▸ **Description of the task**
What is needed is every line of the data that includes the word "StallCnt". Please copy each one.

[Saved data entries]

-- ==== Sys2Proof/Machine/Clock.lean ====
section
/-! DEFINITION. The passing of one fabric cycle (R178 to R182, R186 to R190, R77, R195), and the acts of the
outside that no row of the table names (log 8). -/

namespace Sys2Proof.Machine

/-! ## One core cycle of a core -/

/-- Counters 0x02 and 0x06 of a crew, and the watchdog's base while it does not count (R77, R195). -/
def Crew.cycle (k : Crew) (unpaid : Bool) (n : Nat) : Crew :=
  let waits := k.threads.any fun (_, t) => match t.st with
    | .parked (.wave _) => true
    | _ => false
  let k := if unpaid then k.addCntr 2 n else k
  let k := if waits then k.addCntr 6 n else k
  if k.wdStops then { k with counts := { k.counts with wdBase := k.counts.wdBase + n } } else k

/-- A crew waits for copies or matrix operations (R190). -/
def Crew.engineWaits (k : Crew) : Bool :=
  decide (k.parkedWhere (fun _ w => match w with
    | .tag _ | .ticket _ _ _ | .atomic _ | .image _ _ => true
    | _ => false) ≠ 0)

/-- A core's part of the stall-ratio counters in one core cycle. -/
def Core.stallOf (c : Core) (now : Nat) : StallCnt :=
  let used := (if c.lastA = some now then 1 else 0) + (if c.lastB = some now then 1 else 0)
  let held := c.demands.any fun d => !d.paid && match d.kind with
    | .group _ _ _ _ => true
    | _ => false
  { slots := 2, issued := used, tokwait := if held then 2 - used else 0,
    engwait := if c.slots.any (fun (_, k) => k.engineWaits) then 2 - used else 0, hung := 0 }

def StallCnt.add (a b : StallCnt) : StallCnt :=
  { slots := a.slots + b.slots, issued := a.issued + b.issued, tokwait := a.tokwait + b.tokwait,
    engwait := a.engwait + b.engwait, hung := a.hung + b.hung }

/-- A quad's counters before its cycle ends (R190). -/
def State.stallQuad (s : State) (q : Nat) : State :=
  let now := s.quadCycle q
  let cs := (List.range 4).map fun i => s.core (4 * q + i)
  let sum := cs.foldl (fun a c => a.add (c.stallOf now)) StallCnt.zero
  let hung := cs.any fun c => c.slots.any fun (_, k) => k.hungry
  s.modQuad q fun x => { x with stall := x.stall.add { sum with hung := hung.toNat } }

/-- A core cycle has passed on a core: what is due is done. -/
def State.coreTurn (s : State) (c : Nat) : State :=
  let unpaid := fun (k : Core) (slot : Nat) => k.demands.any fun d => !d.paid && decide (d.party = slot)
  let s := s.modCore c fun k => { k with slots := tmap k.slots fun slot w => w.cycle (unpaid k slot) 1 }
  let s := ((s.noteHunger c).drainLate c).wakeEngine c
  let s := ((s.core c).slots.map Prod.fst).foldl (fun s slot => s.placementStep c slot) s
  s.modCore c fun k => k.tidyPc (s.coreCycle c)

/-! ## The ring (R178) -/

/-- Every flit moves to the next stop. -/
def rotate (fs : List Flit) : List Flit :=
  match fs.getLast? with
  | some f => f :: fs.dropLast
  | none => []

/-- A core has something to do at its stop. -/
def Core.atStop (c : Core) : Bool :=
  c.tok.filling || decide (c.tok.level < c.tok.tkcap / 4) || !c.demands.isEmpty || c.tok.holds
    || c.tok.head.isSome

/-- What the cores of a die do at their stops in this cycle, and the head's wait. -/
def State.stopTurn (s : State) (c : Nat) : State :=
  if (s.core c).atStop then s.takeFlit c else s

/-- The ring of a die in one fabric cycle. -/
def State.ringTurn (s : State) (d : Nat) : State :=
  let s := if s.device.power.state = .active then s.inject d else s
  (List.range Config.coresPerDie).foldl (fun s i => s.stopTurn (64 * d + i)) s

/-! ## The fabric cycle -/

/-- The fabric cycle ends: flits move to their next stops, and a cycle for which the clocks are stopped is not theirs
(R101, R342). -/
def State.tickOver (s : State) : State :=
  let p := s.device.power
  { s with cycle := s.cycle + 1, moved := false
           dies := if s.clocked then tmap s.dies fun _ d => { d with flits := rotate d.flits } else s.dies
           device := { s.device with power := if s.clocked then p else { p with stopped := p.stopped + 1 } } }

/-- Core cycles that pass on a core with the fabric cycle. -/
def State.passes (s : State) (c : Nat) : Bool := decide (s.tickOver.coreCycle c ≠ s.coreCycle c)

/-- The front ends take in what queues hold and had to wait for (R332). -/
def State.takeAll (s : State) : State :=
  s.contexts.foldl (fun s (ctx, x) => x.queues.foldl (fun s (qi, q) =>
    if q.head = q.tail then s else s.wakeQueue ctx qi) s) s

/-- THE CLOCK: one fabric cycle passes. -/
def State.clockTurn (s : State) : State :=
  let s := s.capReturns
  let s := if s.clocked then (List.range Config.dies).foldl State.ringTurn s else s
  let busy := (s.cores.filter fun (_, c) => !c.slots.isEmpty || !c.late.isEmpty || !c.reqs.isEmpty).map Prod.fst
  let turned := busy.filter s.passes
  let s := ((List.range Config.quads).filter fun q => s.passes (4 * q)).foldl State.stallQuad s
  let s := s.tickOver
  let s := (s.quads.map Prod.fst).foldl State.rail s
  let s := turned.foldl State.coreTurn s
  let s := if s.clocked then s.takeAll else s
  s.capsDue

/-! ## Acts of the outside (log 8) -/

/-- System software makes a context with its code. -/
def State.makeContext (s : State) (ctx codeBase codeSize : Nat) (code : Mem) : State :=
  let x := { Context.empty with codeBase := codeBase, codeSize := codeSize, code := code }
  { s with contexts := tset s.contexts ctx x }

/-- It takes a page's translation away (R199). -/
def State.unmapPage (s : State) (ctx : Nat) (handle : BitVec 64) (page : Nat) : State :=
  s.modContext ctx fun x => { x with allocs := x.allocs.map fun a =>
    if a.handle = handle ∧ !a.unmapped.contains page then { a with unmapped := a.unmapped ++ [page] } else a }

/-- It reserves backing in a space (R81, R219). -/
def State.reserveSpace (s : State) (ctx space : Nat) : State :=
  s.modContext ctx fun x =>
    { x with reserved := if x.reserved.contains space then x.reserved else x.reserved ++ [space] }

/-- It sets up a queue, with SLOG in its range (R331). -/
def State.makeQueue (s : State) (ctx q : Nat) (base : BitVec 64) (slog : Nat) (ranged devfed : Bool) : State :=
  if 1 ≤ slog ∧ slog ≤ 15 then
    s.modQueue ctx q fun _ => { Queue.reset with base := base, slog := slog, ranged := ranged, devfed := devfed }
  else s

/-- The host sets its latency tolerance, in µs (R342). -/
def State.setTolerance (s : State) (us : Nat) : State := s.modPower fun p => { p with tolerance := us }

/-- A sensor of a die falls into a bin of the histograms, and rows of a class are corrected (R344). -/
def State.sample (s : State) (die temperature voltage : Nat) : State :=
  s.modField fun f => { f with temperature := addField f.temperature (16 * die + temperature % 16) 1
                               voltage := addField f.voltage (16 * die + voltage % 16) 1 }
def State.softError (s : State) (row : Nat) : State :=
  s.modField fun f => { f with softErrors := addField f.softErrors (row % 3) 1 }

/-- A report on the management link: 0 the measurement registers (R340), else the field data (R344). -/
def State.reportOut (s : State) (what : Nat) : State :=
  s.sendReport (if what = 0 then .measurements s.device.firmware.measured else .field s.device.field)

/-- nupdb attaches to a context, or leaves it. -/
def State.attachTo (s : State) (ctx : Option Nat) : State := s.modSession fun v => { v with attached := ctx }

end Sys2Proof.Machine
end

▸ **Reply to the exercise**
def Core.stallOf (c : Core) (now : Nat) : StallCnt :=
def StallCnt.add (a b : StallCnt) : StallCnt :=
  let sum := cs.foldl (fun a c => a.add (c.stallOf now)) StallCnt.zero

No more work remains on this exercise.